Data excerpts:
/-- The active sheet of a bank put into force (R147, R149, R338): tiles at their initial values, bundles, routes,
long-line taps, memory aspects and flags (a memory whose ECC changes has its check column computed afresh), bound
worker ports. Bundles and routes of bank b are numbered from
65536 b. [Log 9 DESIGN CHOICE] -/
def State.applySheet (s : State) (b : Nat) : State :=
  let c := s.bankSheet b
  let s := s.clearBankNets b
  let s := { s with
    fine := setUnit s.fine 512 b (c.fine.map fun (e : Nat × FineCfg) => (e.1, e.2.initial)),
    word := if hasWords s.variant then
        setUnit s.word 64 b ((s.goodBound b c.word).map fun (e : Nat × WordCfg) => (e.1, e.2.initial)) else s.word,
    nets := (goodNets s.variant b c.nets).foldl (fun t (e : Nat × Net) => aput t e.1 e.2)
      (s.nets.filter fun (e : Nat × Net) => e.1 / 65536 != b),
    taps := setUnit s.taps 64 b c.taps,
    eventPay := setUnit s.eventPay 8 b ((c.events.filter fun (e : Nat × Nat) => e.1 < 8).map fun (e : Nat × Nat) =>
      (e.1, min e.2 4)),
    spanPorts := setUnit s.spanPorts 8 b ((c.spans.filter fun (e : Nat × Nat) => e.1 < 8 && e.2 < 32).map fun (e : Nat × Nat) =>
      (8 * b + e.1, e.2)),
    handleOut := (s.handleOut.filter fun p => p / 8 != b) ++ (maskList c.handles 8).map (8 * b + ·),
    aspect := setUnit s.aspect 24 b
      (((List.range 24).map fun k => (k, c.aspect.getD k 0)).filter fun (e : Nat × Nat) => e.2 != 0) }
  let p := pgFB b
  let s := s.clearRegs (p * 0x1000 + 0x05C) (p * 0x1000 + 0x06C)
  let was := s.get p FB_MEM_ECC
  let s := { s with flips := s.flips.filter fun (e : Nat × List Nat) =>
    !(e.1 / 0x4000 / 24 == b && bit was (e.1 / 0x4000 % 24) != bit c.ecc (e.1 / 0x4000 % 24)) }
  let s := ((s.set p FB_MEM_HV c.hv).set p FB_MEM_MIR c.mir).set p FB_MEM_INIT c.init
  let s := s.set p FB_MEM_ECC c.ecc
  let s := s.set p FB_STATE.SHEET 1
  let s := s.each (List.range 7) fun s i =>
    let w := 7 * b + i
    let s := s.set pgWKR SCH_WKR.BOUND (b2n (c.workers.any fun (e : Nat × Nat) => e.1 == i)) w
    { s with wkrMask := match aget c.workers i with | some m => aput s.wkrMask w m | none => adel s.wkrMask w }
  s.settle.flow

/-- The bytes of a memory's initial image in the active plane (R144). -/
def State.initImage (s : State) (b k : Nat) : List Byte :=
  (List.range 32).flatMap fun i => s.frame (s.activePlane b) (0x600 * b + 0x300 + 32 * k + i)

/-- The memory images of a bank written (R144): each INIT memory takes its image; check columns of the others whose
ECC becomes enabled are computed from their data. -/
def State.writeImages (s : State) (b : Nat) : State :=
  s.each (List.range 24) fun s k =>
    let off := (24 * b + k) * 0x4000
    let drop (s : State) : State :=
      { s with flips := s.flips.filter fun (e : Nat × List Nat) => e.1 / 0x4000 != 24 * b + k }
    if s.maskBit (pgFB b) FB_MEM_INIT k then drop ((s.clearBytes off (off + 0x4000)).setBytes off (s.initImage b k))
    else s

■ **Problem to work on**
Reproduce each of the records word for word.

■ **Answer section**
/-- The active sheet of a bank put into force (R147, R149, R338): tiles at their initial values, bundles, routes,
long-line taps, memory aspects and flags (a memory whose ECC changes has its check column computed afresh), bound
worker ports. Bundles and routes of bank b are numbered from
65536 b. [Log 9 DESIGN CHOICE] -/
def State.applySheet (s : State) (b : Nat) : State :=
  let c := s.bankSheet b
  let s := s.clearBankNets b
  let s := { s with
    fine := setUnit s.fine 512 b (c.fine.map fun (e : Nat × FineCfg) => (e.1, e.2.initial)),
    word := if hasWords s.variant then
        setUnit s.word 64 b ((s.goodBound b c.word).map fun (e : Nat × WordCfg) => (e.1, e.2.initial)) else s.word,
    nets := (goodNets s.variant b c.nets).foldl (fun t (e : Nat × Net) => aput t e.1 e.2)
      (s.nets.filter fun (e : Nat × Net) => e.1 / 65536 != b),
    taps := setUnit s.taps 64 b c.taps,
    eventPay := setUnit s.eventPay 8 b ((c.events.filter fun (e : Nat × Nat) => e.1 < 8).map fun (e : Nat × Nat) =>
      (e.1, min e.2 4)),
    spanPorts := setUnit s.spanPorts 8 b ((c.spans.filter fun (e : Nat × Nat) => e.1 < 8 && e.2 < 32).map fun (e : Nat × Nat) =>
      (8 * b + e.1, e.2)),
    handleOut := (s.handleOut.filter fun p => p / 8 != b) ++ (maskList c.handles 8).map (8 * b + ·),
    aspect := setUnit s.aspect 24 b
      (((List.range 24).map fun k => (k, c.aspect.getD k 0)).filter fun (e : Nat × Nat) => e.2 != 0) }
  let p := pgFB b
  let s := s.clearRegs (p * 0x1000 + 0x05C) (p * 0x1000 + 0x06C)
  let was := s.get p FB_MEM_ECC
  let s := { s with flips := s.flips.filter fun (e : Nat × List Nat) =>
    !(e.1 / 0x4000 / 24 == b && bit was (e.1 / 0x4000 % 24) != bit c.ecc (e.1 / 0x4000 % 24)) }
  let s := ((s.set p FB_MEM_HV c.hv).set p FB_MEM_MIR c.mir).set p FB_MEM_INIT c.init
  let s := s.set p FB_MEM_ECC c.ecc
  let s := s.set p FB_STATE.SHEET 1
  let s := s.each (List.range 7) fun s i =>
    let w := 7 * b + i
    let s := s.set pgWKR SCH_WKR.BOUND (b2n (c.workers.any fun (e : Nat × Nat) => e.1 == i)) w
    { s with wkrMask := match aget c.workers i with | some m => aput s.wkrMask w m | none => adel s.wkrMask w }
  s.settle.flow

/-- The bytes of a memory's initial image in the active plane (R144). -/
def State.initImage (s : State) (b k : Nat) : List Byte :=
  (List.range 32).flatMap fun i => s.frame (s.activePlane b) (0x600 * b + 0x300 + 32 * k + i)

/-- The memory images of a bank written (R144): each INIT memory takes its image; check columns of the others whose
ECC becomes enabled are computed from their data. -/
def State.writeImages (s : State) (b : Nat) : State :=
  s.each (List.range 24) fun s k =>
    let off := (24 * b + k) * 0x4000
    let drop (s : State) : State :=
      { s with flips := s.flips.filter fun (e : Nat × List Nat) => e.1 / 0x4000 != 24 * b + k }
    if s.maskBit (pgFB b) FB_MEM_INIT k then drop ((s.clearBytes off (off + 0x4000)).setBytes off (s.initImage b k))
    else s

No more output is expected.